Rotarod assessment and OF activity after infection with TMEV. (A) When mice were challenged to maintain balance on a rotating rod (6 rpm) for 60 seconds 15 DPI, only VPA-treated mice demonstrated significant improvements in motor coordination relative to VEH-treated, TMEV-infected mice. *Significantly different from VEH, P < 0.05. (B) Long-term (36 DPI) evaluation of anxiety-like behavior in the OF activity monitor demonstrates that no ASD treatment improved total time (seconds) in the center of an OF, a measure of anxiety-like behavior. (C) Conversely, CBZ-treated mice demonstrated further reduced total distance traveled in the center of the OF, suggesting greater anxiety relative to VEH-treated, TMEV-infected mice. *Significantly different from VEH, P < 0.05.

Fig. 6.

Immunohistochemical assessment of acute (8 DPI) and long-term (36 DPI) changes in GFAP and NeuN expression in area CA1 of dorsal hippocampus of TMEV-infected mice treated with and without acute ASD treatment. (A) Representative photomicrographs of GFAP (red) and NeuN (green) immunoreactivity with 4′,6′-diamidino-2-phenylindole nuclear counterstain (blue) from TMEV-infected mice treated with VEH (0.5% methylcellulose) or CBZ or VPA, 8 days postinfection or 36 days postinfection.

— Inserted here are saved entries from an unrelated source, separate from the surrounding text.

-- ==== Sys2Proof/Machine/Crypto.lean ====
section
/-! DEFINITION. CRC-32C and SHAKE256 over bytes and words (R341, R353, R276, R387 of spec/). -/

namespace Sys2Proof.Machine

/-- The four bytes of a word, lowest first. -/
def wordBytesOf (w : Word) : List Nat := (List.range 4).map fun i => w.toNat / 256 ^ i % 256

/-- The little-endian words of a byte list; a last word that is short is filled with zero bytes. -/
def wordsOfBytes (l : List Nat) (fuel : Nat) : List Word :=
  match fuel, l with
  | 0, _ => []
  | _, [] => []
  | n + 1, l =>
    BitVec.ofNat 32 (((l.take 4).zipIdx.map fun e => e.1 % 256 * 256 ^ e.2).sum) :: wordsOfBytes (l.drop 4) n

/-! ## CRC-32C: reflected polynomial 0x82F63B78, initial and final inversion -/

/-- One bit of the CRC register. -/
def crcBit (c : Nat) : Nat := if c % 2 = 1 then (c / 2) ^^^ 0x82F63B78 else c / 2

def crcBits (n c : Nat) : Nat := match n with | 0 => c | k + 1 => crcBits k (crcBit c)

/-- The CRC register (before the final inversion) after one byte. -/
def crcByte (c b : Nat) : Nat := crcBits 8 (c ^^^ (b % 256))

/-- The CRC register after one stream word, lowest byte first. -/
def crcWord (c : Nat) (w : Word) : Nat := (wordBytesOf w).foldl crcByte c

/-! ## Keccak-f[1600] and SHAKE256

The 25 lanes are five planes of five lanes: lane (x, y) is lane x of plane y. Rotations and round constants are computed from the
recurrences that define them. -/

abbrev Lane := BitVec 64

/-- The state: planes y = 0 to 4, each of lanes x = 0 to 4. -/
abbrev Sponge := List (List Lane)

def Sponge.at_ (a : Sponge) (x y : Nat) : Lane := (((a[y % 5]?).getD [])[x % 5]?).getD 0

/-- The state whose lane (x, y) is `f x y`. -/
def Sponge.of (f : Nat → Nat → Lane) : Sponge := (List.range 5).map fun y => (List.range 5).map fun x => f x y

/-- Theta: each lane takes the parities of the columns beside its own. -/
def Sponge.theta (a : Sponge) : Sponge :=
  let column := fun x => (a.map fun plane => (plane[x % 5]?).getD 0).foldl (· ^^^ ·) 0
  let mix := (List.range 5).map fun x => column (x + 4) ^^^ (column (x + 1)).rotateLeft 1
  a.map fun plane => List.zipWith (· ^^^ ·) plane mix

/-- Rho and pi, as one walk of `n` steps: from (x, y) the lane goes to (y, 2x + 3y), rotated by the next triangular number. -/
def Sponge.walk (a : Sponge) (n x y turn : Nat) (b : Sponge) : Sponge :=
  match n with
  | 0 => b
  | k + 1 =>
    let y' := (2 * x + 3 * y) % 5
    let moved := b.modify y' fun plane => plane.set y ((a.at_ x y).rotateLeft (turn * (turn + 1) / 2 % 64))
    a.walk k y y' (turn + 1) moved

/-- Chi: each lane takes the two lanes after it in its plane. -/
def Sponge.chi (a : Sponge) : Sponge :=
  Sponge.of fun x y => a.at_ x y ^^^ (~~~(a.at_ (x + 1) y) &&& a.at_ (x + 2) y)

/-- The register that generates the round constants, x^8 + x^6 + x^5 + x^4 + 1, after one step. -/
def lfsrStep (r : Nat) : Nat := if r < 128 then 2 * r else (2 * r) ^^^ 0x171

/-- The constant of one round, and the register after it: bit 2^j − 1 takes the register's lowest bit at its j-th step. -/
def iotaWord (r j : Nat) : Lane × Nat :=
  match j with
  | 0 => (0, r)
  | k + 1 =>
    let later := iotaWord (lfsrStep r) k
    (later.1 ||| (if r % 2 = 1 then BitVec.twoPow 64 (2 ^ (6 - k) - 1) else 0), later.2)

/-- `n` rounds from the state `a` and the register `r`. -/
def Sponge.rounds (a : Sponge) (n r : Nat) : Sponge :=
  match n with
  | 0 => a
  | k + 1 =>
    let c := iotaWord r 7
    let t := a.theta
    let b := (t.walk 24 1 0 1 t).chi
    Sponge.rounds (b.modify 0 fun plane => plane.modify 0 (· ^^^ c.1)) k c.2

def keccakF (a : Sponge) : Sponge := a.rounds 24 1

/-- The eight bytes of a lane. -/
def laneBytes (l : Lane) : List Nat := (List.range 8).map fun i => l.toNat / 256 ^ i % 256

/-- The little-endian lane of eight bytes. -/
def laneOfBytes (l : List Nat) : Lane := BitVec.ofNat 64 ((l.zipIdx.map fun e => e.1 * 256 ^ e.2).sum)

/-- A block of 17 lanes enters the state, plane by plane. -/
def absorb (a : Sponge) (block : List Nat) : Sponge :=
  keccakF (Sponge.of fun x y =>
    if x + 5 * y < 17 then a.at_ x y ^^^ laneOfBytes ((block.drop (40 * y + 8 * x)).take 8) else a.at_ x y)

/-- The last block with its padding: 0x1F after the message, 0x80 in the last byte. -/
def shakePad (l : List Nat) : List Nat :=
  let p := l ++ [0x1F] ++ List.replicate (135 - l.length) 0
  p.modify 135 fun b => b ||| 0x80

/-- Every block of a message enters the state. -/
def absorbAll (a : Sponge) (l : List Nat) (fuel : Nat) : Sponge :=
  match fuel with
  | 0 => a
  | n + 1 => if l.length < 136 then absorb a (shakePad l) else absorbAll (absorb a (l.take 136)) (l.drop 136) n

/-- The 256-bit SHAKE256 digest of a message of bytes, as 32 bytes. -/
def shake256 (l : List Nat) : List Nat :=
  let a := absorbAll (Sponge.of fun _ _ => 0) (l.map (· % 256)) (l.length / 136 + 1)
  ((List.range 4).map fun x => a.at_ x 0).flatMap laneBytes

/-- The digest of words, lowest byte first. -/
def shakeWords (l : List Word) : List Nat := shake256 (l.flatMap wordBytesOf)

/-! ## Hash-based signatures (R476)

The verification of XMSS and XMSS^MT with SHAKE256, n = 32 and Winternitz parameter 16, as SP 800-208 and the scheme it approves
have it. PRESUMED, log entry 9. -/

/-- `n` bytes of a number, most significant first. -/
def bytesBE (n v : Nat) : List Nat := (List.range n).map fun i => v / 256 ^ (n - 1 - i) % 256

/-- The number that bytes make, most significant first. -/
def natBE (l : List Nat) : Nat := l.foldl (fun v b => v * 256 + b) 0

/-- Part `i` of `n` bytes. -/
def partOf (l : List Nat) (n i : Nat) : List Nat := (l.drop (n * i)).take n

def xorBytes (a b : List Nat) : List Nat := List.zipWith (· ^^^ ·) a b

/-- Where a hash stands: its layer, its tree, the kind of address (0 OTS, 1 L-tree, 2 hash tree), and the three words of the
kind. -/
structure HashAddr where
  layer : Nat
  tree : Nat
  kind : Nat
  a : Nat
  b : Nat
  c : Nat
  deriving DecidableEq, Repr

/-- The 32 bytes of an address, `mask` in its last word. -/
def HashAddr.bytes (x : HashAddr) (mask : Nat) : List Nat :=
  bytesBE 4 x.layer ++ bytesBE 8 x.tree ++ [x.kind, x.a, x.b, x.c, mask].flatMap (bytesBE 4)

/-- The keyed functions: 0 F, 1 H, 2 the message's hash, 3 the pseudorandom function. -/
def keyedHash (which : Nat) (key m : List Nat) : List Nat := shake256 (bytesBE 32 which ++ key ++ m)

/-- The key or the mask of an address, from the public seed. -/
def HashAddr.prf (x : HashAddr) (seed : List Nat) (mask : Nat) : List Nat := keyedHash 3 seed (x.bytes mask)

/-- Two nodes are hashed into one. -/
def hashPair (seed l r : List Nat) (x : HashAddr) : List Nat :=
  keyedHash 1 (x.prf seed 0) (xorBytes l (x.prf seed 1) ++ xorBytes r (x.prf seed 2))

/-- `n` steps of a Winternitz chain from step `i`. -/
def chainSteps (n i : Nat) (v seed : List Nat) (x : HashAddr) : List Nat :=
  match n with
  | 0 => v
  | k + 1 =>
    let y := { x with c := i }
    chainSteps k (i + 1) (keyedHash 0 (y.prf seed 0) (xorBytes v (y.prf seed 1))) seed x

/-- The 67 digits of a 32-byte message: its nibbles, most significant first, and the three of their checksum. -/
def wotsDigits (m : List Nat) : List Nat :=
  let d := m.flatMap fun b => [b / 16 % 16, b % 16]
  let sum := (d.map fun v => 15 - v).sum
  d ++ [sum / 256 % 16, sum / 16 % 16, sum % 16]

/-- The chain ends that a one-time signature leads to. -/
def wotsEnds (m sig seed : List Nat) (x : HashAddr) : List (List Nat) :=
  (wotsDigits m).zipIdx.map fun e => chainSteps (15 - e.1) e.1 (partOf sig 32 e.2) seed { x with b := e.2 }

/-- One level of an L-tree: neighbours are hashed, and a last one without neighbour goes up as it is. -/
def lLevel (seed : List Nat) (x : HashAddr) : List (List Nat) → List (List Nat)
  | l :: r :: rest => hashPair seed l r x :: lLevel seed { x with c := x.c + 1 } rest
  | l => l

/-- The root of an L-tree over at most 2^`fuel` nodes. -/
def lRoot (fuel : Nat) (nodes : List (List Nat)) (seed : List Nat) (x : HashAddr) : List Nat :=
  match fuel with
  | 0 => nodes.headD []
  | n + 1 => lRoot n (lLevel seed { x with c := 0 } nodes) seed { x with b := x.b + 1 }

/-- The node above `node` after each of the `n` sibling nodes in `auth`, from level `k` on. -/
def climb (n k idx : Nat) (node auth seed : List Nat) (x : HashAddr) : List Nat :=
  match n with
  | 0 => node
  | m + 1 =>
    let y := { x with b := k, c := idx / 2 ^ (k + 1) }
    let sib := partOf auth 32 k
    climb m (k + 1) idx (if idx / 2 ^ k % 2 = 0 then hashPair seed node sib y else hashPair seed sib node y) auth seed x

/-- The root of one tree of height `h` that leaf `idx`'s signature of `m` leads to. -/
def treeRoot (h layer tree idx : Nat) (m sig seed : List Nat) : List Nat :=
  let ends := wotsEnds m sig seed ⟨layer, tree, 0, idx, 0, 0⟩
  climb h 0 idx (lRoot 7 ends seed ⟨layer, tree, 1, idx, 0, 0⟩) (sig.drop 2144) seed ⟨layer, tree, 2, 0, 0, 0⟩

/-- The root of the top tree, from layer `j` with `n` layers above: each layer signs the root below it. -/
def layersRoot (n j h tree : Nat) (m sigs seed : List Nat) : List Nat :=
  match n with
  | 0 => m
  | k + 1 =>
    let size := 2144 + 32 * h
    layersRoot k (j + 1) h (tree / 2 ^ h) (treeRoot h j (tree / 2 ^ h) (tree % 2 ^ h) m (sigs.take size) seed) (sigs.drop size) seed

/-- Whether `sig` over a digest verifies against a public key (OID, root, seed), for `d` layers of height `h` and an index of
`n` bytes. -/
def xmssVerifies (d h n : Nat) (key digest sig : List Nat) : Bool :=
  let idx := natBE (sig.take n)
  let root := (key.drop 4).take 32
  let seed := (key.drop 36).take 32
  let m := keyedHash 2 (((sig.drop n).take 32) ++ root ++ bytesBE 32 idx) digest
  sig.length == n + 32 + d * (2144 + 32 * h) && decide (idx < 2 ^ (d * h)) &&
    layersRoot d 0 h idx m (sig.drop (n + 32)) seed == root

/-- The OID of an owner's key, for the height of its tree: XMSS-SHAKE256_10_256, _16_256 and _20_256, most significant byte
first (R476). PRESUMED, log entry 9. -/
def oidOf (height : Nat) : Option (List Nat) :=
  match height with
  | 10 => some [0, 0, 0, 0x10]
  | 16 => some [0, 0, 0, 0x11]
  | 20 => some [0, 0, 0, 0x12]
  | _ => none

/-- The attestation public key: the OID of XMSSMT-SHAKE256_40/4_256, and the root and seed of manufacture (R476, R477). -/
def attestKey : List Nat := [0, 0, 0, 0x2C] ++ (List.range 64).map fun k => Config.certByte k % 256

/-- The attestation signature of index `i` over a digest: the index in five bytes, then bytes that follow from a private key
which never leaves the keep store (R476, R477, log entry 9). -/
def attestSign (i : Nat) (digest : List Nat) : List Nat :=
  bytesBE 5 i ++ (List.range 9888).map fun k => Config.sigByte i digest k % 256

/-- Whether a signature over a digest verifies against this die's attestation key: its own signatures do. DEDUCED, log
entry 9. -/
def attestVerifies (digest sig : List Nat) : Bool :=
  sig == attestSign (natBE (sig.take 5)) digest || xmssVerifies 4 10 5 attestKey digest sig

end Sys2Proof.Machine
end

White arrows in 36 DPI images indicate areas of sclerosis in area CA1 of dorsal hippocampus. The locations of stratum pyramidale (SP) and stratum radiatum (SR) layers are indicated for reference, as best as possible despite notable hippocampal pathology. (Scale bar = 50 µm, applies to all images.) (B) Immunolabeling for NeuN (8 DPI) demonstrates that no acute treatment protected against TMEV-induced neurodegeneration. VPA-treated mice demonstrated significant elevations in GFAP immunoreactivity relative to CBZ-treated mice, but did not achieve a statistically significant difference from VEH by one-way analysis of variance. *Significantly different from CBZ-treated, TMEV-infected mice, P < 0.05. (C) Long-term (36 DPI) immunolabeling for NeuN demonstrates that no drug treatment protected against TMEV-induced neurodegeneration. CBZ-treated mice demonstrated significant elevations in GFAP immunoreactivity relative to VPA-treated mice, but the elevations were not statistically different from VEH by one-way analysis of variance. Acute and long-term cohorts were processed and analyzed separately for immunohistochemical evaluations. *Significantly different from VPA-treated, TMEV-infected mice, P < 0.05.